APOE*3-Leiden.CETP mouse

APOE*3-Leiden.CETP mouse

Translational model for Cardiovascular and Metabolic Diseases

Leiden Metabolic Research Services (LMRS) provides a large contract research program on energy metabolism in relation to obesity, type 2 diabetes and atherosclerosis. Within this field of expertise we offer custom-made drug and dietary intervention studies in our unique APOE*3-Leiden.CETP mouse model, a well-established model for human-like lipid metabolism and atherosclerosis.

Main advantage over other mouse models
Responds to lipid-lowering and HDL-increasing interventions similarly as humans: accomplished by its intact expression of apoE and the LDL receptor, and transgenic expression of human CETP. Of note, apoE-deficient and LDL receptor-deficient mice do not respond to lipid-lowering interventions.

Human-like pathologies
    Dyslipidemia, with plasma lipid levels easily titrated to desired levels.
   Insulin resistance, which develops on high-fat diets.
   Non-alcoholic steatohepatitis (NASH), with hepatic accumulation of lipids and inflammatory cells.
    Atherosclerosis, driven by both cholesterol and inflammation.

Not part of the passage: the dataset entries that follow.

-- ==== Sys2Proof/Laws/GoodTwiast.lean ====
section
/-! SUPPORT. The operations of Twiast.lean keep the memories, the reserved bits of the registers, and the queue. -/

namespace Sys2Proof.Machine

theorem State.setPort_good {pq : List Instr} {s : State} (p : Nat) (x : TwPort) (hg : Good pq s) :
    Good pq (State.setPort s p x) := by
  unfold State.setPort
  try dsimp only
  iterate 60 all_goals with_reducible first
    | assumption | apply Good.of_mk | apply Good.parts

theorem setLink_good {pq : List Instr} (p : Nat) (l : TwLink) {s : State} (hg : Good pq s) :
    Good pq (setLink p l s) := by
  unfold setLink
  try dsimp only
  iterate 60 all_goals with_reducible first
    | assumption | apply State.setPort_good | apply State.setFld_good

theorem crcError_good {pq : List Instr} (p : Nat) {s : State} (hg : Good pq s) :
    Good pq (crcError p s) := by
  unfold crcError
  try dsimp only
  iterate 60 all_goals with_reducible first
    | assumption | apply State.countEvent_good

theorem receive_good {pq : List Instr} (p : Nat) (type : Nat) (flit : FlitWord) (body : State → State) {s : State} (h_body : ∀ y0, Good pq y0 → Good pq (body y0)) (hg : Good pq s) :
    Good pq (receive p type flit body s) := by
  unfold receive
  try dsimp only
  iterate 60 all_goals with_reducible first
    | assumption | intro _ | apply h_body | apply crcError_good | apply good_ite | split

theorem twConsFault_good {pq : List Instr} (p : Nat) {s : State} (hg : Good pq s) :
    Good pq (twConsFault p s) := by
  unfold twConsFault
  try dsimp only
  iterate 60 all_goals with_reducible first
    | assumption | apply State.raiseAlarm_good | apply State.setBit_good

theorem twCount_good {pq : List Instr} (p : Nat) (k : Nat) (n : Nat) {s : State} (hg : Good pq s) :
    Good pq (twCount p k n s) := by
  unfold twCount
  try dsimp only
  iterate 60 all_goals with_reducible first
    | assumption | apply State.setPort_good | apply State.setBitIf_good

theorem twAudit_good {pq : List Instr} (p : Nat) {s : State} (hg : Good pq s) :
    Good pq (twAudit p s) := by
  unfold twAudit
  try dsimp only
  iterate 60 all_goals with_reducible first
    | assumption | apply twConsFault_good | apply good_ite

theorem twAuditSnap_good {pq : List Instr} (p : Nat) {s : State} (hg : Good pq s) :
    Good pq (twAuditSnap p s) := by
  unfold twAuditSnap
  try dsimp only
  iterate 60 all_goals with_reducible first
    | assumption | apply State.setPort_good | apply State.setBit_good

theorem holdDead_good {pq : List Instr} (p : Nat) {s : State} (hg : Good pq s) :
    Good pq (holdDead p s) := by
  unfold holdDead
  try dsimp only
  iterate 60 all_goals with_reducible first
    | assumption | apply twAudit_good | apply twCount_good | apply State.setPort_good | apply State.setBit_good
    | apply State.setReg_good | apply good_ite | split

theorem deadClear_good {pq : List Instr} (p : Nat) {s : State} (hg : Good pq s) :
    Good pq (deadClear p s) := by
  unfold deadClear
  try dsimp only
  iterate 60 all_goals with_reducible first
    | assumption | apply holdDead_good | apply State.setPort_good | apply State.clrBit_good

theorem receiveToken_good {pq : List Instr} (p : Nat) (flit : FlitWord) {s : State} (hg : Good pq s) :
    Good pq (receiveToken p flit s) := by
  unfold receiveToken
  try dsimp only
  iterate 60 all_goals with_reducible first
    | assumption | apply holdDead_good | apply twAudit_good | apply twCount_good | apply State.setPort_good
    | apply good_ite

theorem unlockTime_good {pq : List Instr} (flag : Fld) {s : State} (hg : Good pq s) :
    Good pq (unlockTime flag s) := by
  unfold unlockTime
  try dsimp only
  iterate 60 all_goals with_reducible first
    | assumption | intro _ | apply State.latching_good | apply State.clrBit_good | apply State.setBit_good

theorem timeSourceDown_good {pq : List Instr} (p : Nat) {s : State} (hg : Good pq s) :
    Good pq (timeSourceDown p s) := by
  unfold timeSourceDown
  try dsimp only
  iterate 60 all_goals with_reducible first
    | assumption | apply unlockTime_good | apply State.clrBit_good | apply good_ite | split

theorem linkDown_good {pq : List Instr} (p : Nat) {s : State} (hg : Good pq s) :
    Good pq (linkDown p s) := by
  unfold linkDown
  try dsimp only
  iterate 60 all_goals with_reducible first
    | assumption | apply timeSourceDown_good | apply setLink_good | apply State.setBit_good

theorem resend_good {pq : List Instr} (p : Nat) {s : State} (hg : Good pq s) :
    Good pq (resend p s) := by
  unfold resend
  try dsimp only
  iterate 60 all_goals with_reducible first
    | assumption | apply linkDown_good | apply State.setPort_good | apply State.countEvent_good
    | apply State.setBit_good | apply good_ite

theorem acknowledge_good {pq : List Instr} (p : Nat) (n : Nat) {s : State} (hg : Good pq s) :
    Good pq (acknowledge p n s) := by
  unfold acknowledge
  try dsimp only
  iterate 60 all_goals with_reducible first
    | assumption | apply twAudit_good | apply twCount_good | apply State.setPort_good

theorem receiveLink_good {pq : List Instr} (p : Nat) (flit : FlitWord) {s : State} (hg : Good pq s) :
    Good pq (receiveLink p flit s) := by
  unfold receiveLink
  try dsimp only
  iterate 60 all_goals with_reducible first
    | assumption | apply acknowledge_good | apply resend_good | apply twConsFault_good | apply State.setPort_good
    | apply good_ite

theorem receiveAudit_good {pq : List Instr} (p : Nat) (flit : FlitWord) {s : State} (hg : Good pq s) :
    Good pq (receiveAudit p flit s) := by
  unfold receiveAudit
  try dsimp only
  iterate 60 all_goals with_reducible first
    | assumption | apply twConsFault_good | apply good_ite

theorem goUp_good {pq : List Instr} (p : Nat) (r : BitVec 48) (fresh : Bool) {s : State} (hg : Good pq s) :
    Good pq (goUp p r fresh s) := by
  unfold goUp
  try dsimp only
  iterate 60 all_goals with_reducible first
    | assumption | apply acknowledge_good | apply twConsFault_good | apply setLink_good | apply State.setPort_good
    | apply State.setBit_good | apply good_ite | split | apply Good.of_mk | apply Good.parts

theorem receiveInit_good {pq : List Instr} (p : Nat) (flit : FlitWord) {s : State} (hg : Good pq s) :
    Good pq (receiveInit p flit s) := by
  unfold receiveInit
  try dsimp only
  iterate 60 all_goals with_reducible first
    | assumption | apply goUp_good | apply State.setBit_good | apply State.setReg_good | apply good_ite

theorem startTrain_good {pq : List Instr} (p : Nat) {s : State} (hg : Good pq s) :
    Good pq (startTrain p s) := by
  unfold startTrain
  try dsimp only
  iterate 60 all_goals with_reducible first
    | assumption | apply setLink_good | apply State.clrBit_good

theorem portEnable_good {pq : List Instr} (p : Nat) {s : State} (hg : Good pq s) :
    Good pq (portEnable p s) := by
  unfold portEnable
  try dsimp only
  iterate 60 all_goals with_reducible first
    | assumption | apply startTrain_good | apply State.setPort_good | apply State.setBit_good | apply good_ite

theorem portDisable_good {pq : List Instr} (p : Nat) {s : State} (hg : Good pq s) :
    Good pq (portDisable p s) := by
  unfold portDisable
  try dsimp only
  iterate 60 all_goals with_reducible first
    | assumption | apply State.setPort_good | apply State.clrBit_good | apply good_ite

theorem portDisabled_good {pq : List Instr} (p : Nat) {s : State} (hg : Good pq s) :
    Good pq (portDisabled p s) := by
  unfold portDisabled
  try dsimp only
  iterate 60 all_goals with_reducible first
    | assumption | apply startTrain_good | apply timeSourceDown_good | apply setLink_good | apply State.setPort_good
    | apply State.settleInto_good | apply State.setBit_good | apply good_ite

theorem linkStep_good {pq : List Instr} (p : Nat) (fr : TwLink) (dst : TwLink) {s : State} (hg : Good pq s) :
    Good pq (linkStep p fr dst s) := by
  unfold linkStep
  try dsimp only
  iterate 60 all_goals with_reducible first
    | assumption | apply setLink_good | apply good_ite

theorem bringUpTimeout_good {pq : List Instr} (p : Nat) {s : State} (hg : Good pq s) :
    Good pq (bringUpTimeout p s) := by
  unfold bringUpTimeout
  try dsimp only
  iterate 60 all_goals with_reducible first
    | assumption | apply setLink_good | apply State.countSat_good | apply good_ite

theorem linkLoss_good {pq : List Instr} (p : Nat) {s : State} (hg : Good pq s) :
    Good pq (linkLoss p s) := by
  unfold linkLoss
  try dsimp only
  iterate 60 all_goals with_reducible first
    | assumption | apply linkDown_good | apply good_ite

theorem sendToken_good {pq : List Instr} (p : Nat) (t : TwToken) {s : State} (hg : Good pq s) :
    Good pq (sendToken p t s) := by
  unfold sendToken
  try dsimp only
  iterate 60 all_goals with_reducible first
    | assumption | apply twAudit_good | apply twCount_good | apply State.setPort_good

theorem takeLanded_good {pq : List Instr} (q : Nat) (t : TwToken) {s : State} (hg : Good pq s) :
    Good pq (takeLanded q t s) := by
  unfold takeLanded
  try dsimp only
  iterate 60 all_goals with_reducible first
    | assumption | apply holdDead_good | apply twAudit_good | apply twCount_good | apply State.setPort_good

theorem tokenSlot_good {pq : List Instr} (p : Nat) {s : State} (hg : Good pq s) :
    Good pq (tokenSlot p s) := by
  unfold tokenSlot
  try dsimp only
  iterate 60 all_goals with_reducible first
    | assumption | apply takeLanded_good | apply sendToken_good | apply State.setPort_good | apply good_ite | split

theorem sendLink_good {pq : List Instr} (p : Nat) {s : State} (hg : Good pq s) :
    Good pq (sendLink p s) := by
  unfold sendLink
  try dsimp only
  iterate 60 all_goals with_reducible first
    | assumption | apply State.setPort_good

theorem sendDue_good {pq : List Instr} (p : Nat) (d : ControlDue) {s : State} (hg : Good pq s) :
    Good pq (sendDue p d s) := by
  unfold sendDue
  try dsimp only
  iterate 60 all_goals with_reducible first
    | assumption | apply sendLink_good | apply State.setPort_good | apply good_ite | split

theorem flitTransmit_good {pq : List Instr} (p : Nat) (due : Option ControlDue) {s : State} (hg : Good pq s) :
    Good pq (flitTransmit p due s) := by
  unfold flitTransmit
  try dsimp only
  iterate 60 all_goals with_reducible first
    | assumption | apply sendDue_good | apply sendLink_good | apply tokenSlot_good | apply State.setPort_good
    | apply good_ite | split

theorem retryTimeout_good {pq : List Instr} (p : Nat) {s : State} (hg : Good pq s) :
    Good pq (retryTimeout p s) := by
  unfold retryTimeout
  try dsimp only
  iterate 60 all_goals with_reducible first
    | assumption | apply resend_good | apply good_ite

theorem twAccept_good {pq : List Instr} (p : Nat) (payload : Payload) {s : State} (hg : Good pq s) :
    Good pq (twAccept p payload s) := by
  unfold twAccept
  try dsimp only
  iterate 60 all_goals with_reducible first
    | assumption | apply twCount_good | apply State.setPort_good | apply State.spent_good

theorem issueTwiast_good {pq : List Instr} (p : Nat) {s : State} (hg : Good pq s) :
    Good pq (issueTwiast p s) := by
  unfold issueTwiast
  try dsimp only
  iterate 60 all_goals with_reducible first
    | assumption | apply twAudit_good | apply twCount_good | apply State.setPort_good | apply State.offer_good
    | apply good_ite | split

theorem queueControl_good {pq : List Instr} (p : Nat) (f : FlitWord) {s : State} (hg : Good pq s) :
    Good pq (queueControl p f s) := by
  unfold queueControl
  try dsimp only
  iterate 60 all_goals with_reducible first
    | assumption | apply State.setPort_good | apply good_ite

theorem applyTheta_good {pq : List Instr} (sum : Int) (n : Nat) {s : State} (hg : Good pq s) :
    Good pq (applyTheta sum n s) := by
  unfold applyTheta
  try dsimp only
  iterate 60 all_goals with_reducible first
    | assumption | intro _ | apply unlockTime_good | apply State.latching_good | apply State.spent_good
    | apply State.putBit_good | apply State.clrBit_good | apply State.setFld_good | apply good_ite | split
    | apply Good.of_mk | apply Good.parts

theorem receiveResp_good {pq : List Instr} (p : Nat) (flit : FlitWord) (arrived : Stamp) {s : State} (hg : Good pq s) :
    Good pq (receiveResp p flit arrived s) := by
  unfold receiveResp
  try dsimp only
  iterate 60 all_goals with_reducible first
    | assumption | intro _ | apply applyTheta_good | apply good_foldl | apply good_ite | split | apply Good.of_mk
    | apply Good.parts

theorem receiveReq_good {pq : List Instr} (p : Nat) (arrived : Stamp) (answered : Stamp) {s : State} (hg : Good pq s) :
    Good pq (receiveReq p arrived answered s) := by
  unfold receiveReq
  try dsimp only
  iterate 60 all_goals with_reducible first
    | assumption | apply queueControl_good

theorem timeExchange_good {pq : List Instr} (sent : Stamp) {s : State} (hg : Good pq s) :
    Good pq (timeExchange sent s) := by
  unfold timeExchange
  try dsimp only
  iterate 60 all_goals with_reducible first
    | assumption | apply queueControl_good | apply good_ite | split | apply Good.of_mk | apply Good.parts

theorem timeLost_good {pq : List Instr} {s : State} (hg : Good pq s) :
    Good pq (timeLost s) := by
  unfold timeLost
  try dsimp only
  iterate 60 all_goals with_reducible first
    | assumption | apply unlockTime_good | apply State.clrBit_good | apply good_ite | split

theorem adopt_good {pq : List Instr} (h : HeatPlan) {s : State} (hg : Good pq s) :
    Good pq (adopt h s) := by
  unfold adopt
  try dsimp only
  iterate 60 all_goals with_reducible first
    | assumption | apply State.setBitIf_good | apply State.setBit_good | apply State.setFld_good | apply Good.of_mk
    | apply Good.parts

theorem floodHeat_good {pq : List Instr} (h : HeatPlan) (except : Nat) {s : State} (hg : Good pq s) :
    Good pq (floodHeat h except s) := by
  unfold floodHeat
  try dsimp only
  iterate 60 all_goals with_reducible first
    | assumption | intro _ | apply queueControl_good | apply good_foldl | apply good_ite

theorem receiveHeat_good {pq : List Instr} (p : Nat) (flit : FlitWord) {s : State} (hg : Good pq s) :
    Good pq (receiveHeat p flit s) := by
  unfold receiveHeat
  try dsimp only
  iterate 60 all_goals with_reducible first
    | assumption | apply floodHeat_good | apply adopt_good | apply good_ite

theorem heatIssue_good {pq : List Instr} {s : State} (hg : Good pq s) :
    Good pq (heatIssue s) := by
  unfold heatIssue
  try dsimp only
  iterate 60 all_goals with_reducible first
    | assumption | intro _ | apply floodHeat_good | apply adopt_good | apply State.setBit_good | apply good_getD
    | apply good_ite | split | apply Good.of_mk | apply Good.parts

theorem heatRepeat_good {pq : List Instr} {s : State} (hg : Good pq s) :
    Good pq (heatRepeat s) := by
  unfold heatRepeat
  try dsimp only
  iterate 60 all_goals with_reducible first
    | assumption | apply floodHeat_good | apply good_ite | split

theorem heatForget_good {pq : List Instr} {s : State} (hg : Good pq s) :
    Good pq (heatForget s) := by
  unfold heatForget
  try dsimp only
  iterate 60 all_goals with_reducible first
    | assumption | apply Good.of_mk | apply Good.parts

end Sys2Proof.Machine
end

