-- ==== Sys2Proof/Laws/GoodRunnerAccept.lean ====
section
/-! SUPPORT. The operations of RunnerAccept.lean keep the memories, the reserved bits of the registers, and the queue. -/

namespace Sys2Proof.Machine

theorem State.atCredit_good {pq : List Instr} {s : State} (code : Nat) (hg : Good pq s) :
    Good pq (State.atCredit s code) := by
  unfold State.atCredit
  try dsimp only
  iterate 60 all_goals with_reducible first
    | assumption | apply State.passCredit_good | apply good_ite | split | apply Good.of_mk | apply Good.parts

theorem tokenIssue_good {pq : List Instr} (code : Nat) {s : State} (hg : Good pq s) :
    Good pq (tokenIssue code s) := by
  unfold tokenIssue
  try dsimp only
  iterate 60 all_goals with_reducible first
    | assumption | apply State.atCredit_good | apply issueTwiast_good | apply issueLadle_good | apply issueSurvey_good
    | apply issuePath_good | apply issueLaw_good | apply issuePush_good | apply good_ite | split | apply Good.of_mk
    | apply Good.parts

theorem consumerTake_good {pq : List Instr} (code : Nat) (t : Token) {s : State} (hg : Good pq s) :
    Good pq (consumerTake code t s) := by
  unfold consumerTake
  try dsimp only
  iterate 60 all_goals with_reducible first
    | assumption | apply twAccept_good | apply sinkAccept_good | apply lawAccept_good | apply shadowToken_good
    | apply snapAccept_good | apply good_ite

theorem markHead_good {pq : List Instr} (n : Nat) (q : Nat) {s : State} (hg : Good pq s) :
    Good pq (markHead n q s) := by
  unfold markHead
  try dsimp only
  iterate 60 all_goals with_reducible first
    | assumption | apply State.setChan_good | apply good_ite | split

theorem tokenAccept_good {pq : List Instr} (code : Nat) {s : State} (hg : Good pq s) :
    Good pq (tokenAccept code s) := by
  unfold tokenAccept
  try dsimp only
  iterate 60 all_goals with_reducible first
    | assumption | apply markHead_good | apply consumerTake_good | apply State.settle_good | apply good_ite | split
    | apply Good.of_mk | apply Good.parts

theorem heatEffects_good {pq : List Instr} {s : State} (hg : Good pq s) :
    Good pq (heatEffects s) := by
  unfold heatEffects
  try dsimp only
  iterate 60 all_goals with_reducible first
    | assumption | apply pathsAtHeat_good | apply lawsAtHeat_good | apply pgsAtHeat_good | apply State.countWrap_good
    | apply State.setBit_good | apply Good.of_mk | apply Good.parts

theorem heatEnds_good {pq : List Instr} {s : State} (hg : Good pq s) :
    Good pq (heatEnds s) := by
  unfold heatEnds
  try dsimp only
  iterate 60 all_goals with_reducible first
    | assumption | apply State.clrBit_good | apply Good.of_mk | apply Good.parts

theorem heatBoundary_good {pq : List Instr} (start : State → State) {s : State} (h_start : ∀ y0, Good pq y0 → Good pq (start y0)) (hg : Good pq s) :
    Good pq (heatBoundary start s) := by
  unfold heatBoundary
  try dsimp only
  iterate 60 all_goals with_reducible first
    | assumption | intro _ | apply h_start | apply heatEnds_good | apply good_ite

theorem localHeat_good {pq : List Instr} {s : State} (hg : Good pq s) :
    Good pq (localHeat s) := by
  unfold localHeat
  try dsimp only
  iterate 60 all_goals with_reducible first
    | assumption | intro _ | apply heatBoundary_good | apply heatEffects_good | apply State.passTo_good
    | apply good_getD | apply Good.of_mk | apply Good.parts

theorem groupHeat_good {pq : List Instr} {s : State} (hg : Good pq s) :
    Good pq (groupHeat s) := by
  unfold groupHeat
  try dsimp only
  iterate 60 all_goals with_reducible first
    | assumption | intro _ | apply heatBoundary_good | apply heatEffects_good | apply good_ite

theorem systemHeat_good {pq : List Instr} {s : State} (hg : Good pq s) :
    Good pq (systemHeat s) := by
  unfold systemHeat
  try dsimp only
  iterate 60 all_goals with_reducible first
    | assumption | intro _ | apply heatBoundary_good | apply heatEffects_good | apply State.passTo_good
    | apply State.setReg_good | apply good_ite | split | apply Good.of_mk | apply Good.parts

theorem heatStart_good {pq : List Instr} {s : State} (hg : Good pq s) :
    Good pq (heatStart s) := by
  unfold heatStart
  try dsimp only
  iterate 60 all_goals with_reducible first
    | assumption | apply systemHeat_good | apply groupHeat_good | apply localHeat_good | apply good_ite | split

end Sys2Proof.Machine
end

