@[simp] theorem State.setTableEntry_parts (s : State) (n : Nat) (x : BitVec 48) :
    (s.setTableEntry n x).reg = s.reg ∧ (s.setTableEntry n x).fld = s.fld ∧ (s.setTableEntry n x).bit = s.bit ∧
    (s.setTableEntry n x).chan = s.chan ∧ (s.setTableEntry n x).reader = s.reader ∧ (s.setTableEntry n x).push = s.push ∧
    (s.setTableEntry n x).dec = s.dec ∧ (s.setTableEntry n x).path = s.path ∧ (s.setTableEntry n x).stream = s.stream ∧
    (s.setTableEntry n x).delayed = s.delayed ∧ (s.setTableEntry n x).wc = s.wc ∧ (s.setTableEntry n x).sv = s.sv ∧
    (s.setTableEntry n x).out = s.out ∧ (s.setTableEntry n x).pg = s.pg ∧ (s.setTableEntry n x).law = s.law ∧
    (s.setTableEntry n x).lawWord = s.lawWord ∧ (s.setTableEntry n x).core = s.core ∧ (s.setTableEntry n x).ladle = s.ladle ∧
    (s.setTableEntry n x).port = s.port ∧ (s.setTableEntry n x).alive = s.alive ∧
    (s.setTableEntry n x).runnerOn = s.runnerOn ∧ (s.setTableEntry n x).flashByte = s.flashByte ∧
    (s.setTableEntry n x).byteAt = s.byteAt := by
  repeat' constructor

@[simp] theorem State.setCore_parts (s : State) (n : Nat) (x : Core) :
    (s.setCore n x).reg = s.reg ∧ (s.setCore n x).fld = s.fld ∧ (s.setCore n x).bit = s.bit ∧ (s.setCore n x).chan = s.chan ∧
    (s.setCore n x).reader = s.reader ∧ (s.setCore n x).push = s.push ∧ (s.setCore n x).dec = s.dec ∧
    (s.setCore n x).path = s.path ∧ (s.setCore n x).stream = s.stream ∧ (s.setCore n x).delayed = s.delayed ∧
    (s.setCore n x).wc = s.wc ∧ (s.setCore n x).sv = s.sv ∧ (s.setCore n x).out = s.out ∧ (s.setCore n x).pg = s.pg ∧
    (s.setCore n x).law = s.law ∧ (s.setCore n x).lawWord = s.lawWord ∧ (s.setCore n x).tableEntry = s.tableEntry ∧
    (s.setCore n x).ladle = s.ladle ∧ (s.setCore n x).port = s.port ∧ (s.setCore n x).alive = s.alive ∧
    (s.setCore n x).runnerOn = s.runnerOn ∧ (s.setCore n x).flashByte = s.flashByte ∧ (s.setCore n x).byteAt = s.byteAt := by
  repeat' constructor

@[simp] theorem State.setLadle_parts (s : State) (n : Nat) (x : LadleState) :
    (s.setLadle n x).reg = s.reg ∧ (s.setLadle n x).fld = s.fld ∧ (s.setLadle n x).bit = s.bit ∧
    (s.setLadle n x).chan = s.chan ∧ (s.setLadle n x).reader = s.reader ∧ (s.setLadle n x).push = s.push ∧
    (s.setLadle n x).dec = s.dec ∧ (s.setLadle n x).path = s.path ∧ (s.setLadle n x).stream = s.stream ∧
    (s.setLadle n x).delayed = s.delayed ∧ (s.setLadle n x).wc = s.wc ∧ (s.setLadle n x).sv = s.sv ∧
    (s.setLadle n x).out = s.out ∧ (s.setLadle n x).pg = s.pg ∧ (s.setLadle n x).law = s.law ∧
    (s.setLadle n x).lawWord = s.lawWord ∧ (s.setLadle n x).tableEntry = s.tableEntry ∧ (s.setLadle n x).core = s.core ∧
    (s.setLadle n x).port = s.port ∧ (s.setLadle n x).alive = s.alive ∧ (s.setLadle n x).runnerOn = s.runnerOn ∧
    (s.setLadle n x).flashByte = s.flashByte ∧ (s.setLadle n x).byteAt = s.byteAt := by
  repeat' constructor

@[simp] theorem State.setFlash_parts (s : State) (x : FlashState) :
    (s.setFlash x).reg = s.reg ∧ (s.setFlash x).fld = s.fld ∧ (s.setFlash x).bit = s.bit ∧ (s.setFlash x).chan = s.chan ∧
    (s.setFlash x).reader = s.reader ∧ (s.setFlash x).push = s.push ∧ (s.setFlash x).dec = s.dec ∧
    (s.setFlash x).path = s.path ∧ (s.setFlash x).stream = s.stream ∧ (s.setFlash x).delayed = s.delayed ∧
    (s.setFlash x).wc = s.wc ∧ (s.setFlash x).sv = s.sv ∧ (s.setFlash x).out = s.out ∧ (s.setFlash x).pg = s.pg ∧
    (s.setFlash x).law = s.law ∧ (s.setFlash x).lawWord = s.lawWord ∧ (s.setFlash x).tableEntry = s.tableEntry ∧
    (s.setFlash x).core = s.core ∧ (s.setFlash x).ladle = s.ladle ∧ (s.setFlash x).port = s.port ∧
    (s.setFlash x).alive = s.alive ∧ (s.setFlash x).runnerOn = s.runnerOn := by
  repeat' constructor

Validated intervention strategies
   Lipid-lowering strategies, with reduction of atherosclerosis (e.g. statins, PCSK9 inhibitors, fibrates).
   HDL-raising strategies, with reduction of atherosclerosis (e.g. CETP inhibitors, niacin).
   Anti-diabetic strategies, with improvement of insulin sensitivity (e.g. GLP1 analogs, rosiglitazone).

Dyslipidemia

APOE*3-Leiden.CETP mice have a human-like plasma lipoprotein profile and plasma lipid levels. These mice respond to lipid-lowering strategies by virtue of a functional hepatic lipoprotein remnant clearance pathway involving apoE and LDLr. Moreover, as they express human CETP they also respond to HDL-increasing strategies. This is thus an ideal model for pharmacological and dietary interventions for treatment of dyslipidemia.
Statins reduce plasma nonHDL-cholesterol (left) and CETP inhibitors increase HDL-cholesterol (right).

Atherosclerosis

APOE*3-Leiden.CETP mice develop diet-induced atherosclerotic lesions with all characteristics of human lesions. The various stages of atherosclerotic lesions (type I to V) can be distinguished and develop within 3-6 months, depending on the dietary cholesterol content. Numerous pharmacological and dietary intervention studies have been
performed in this model investigating the effect on atherosclerosis progression and regression.
Atherosclerotic lesions upon Western-type diet feeding.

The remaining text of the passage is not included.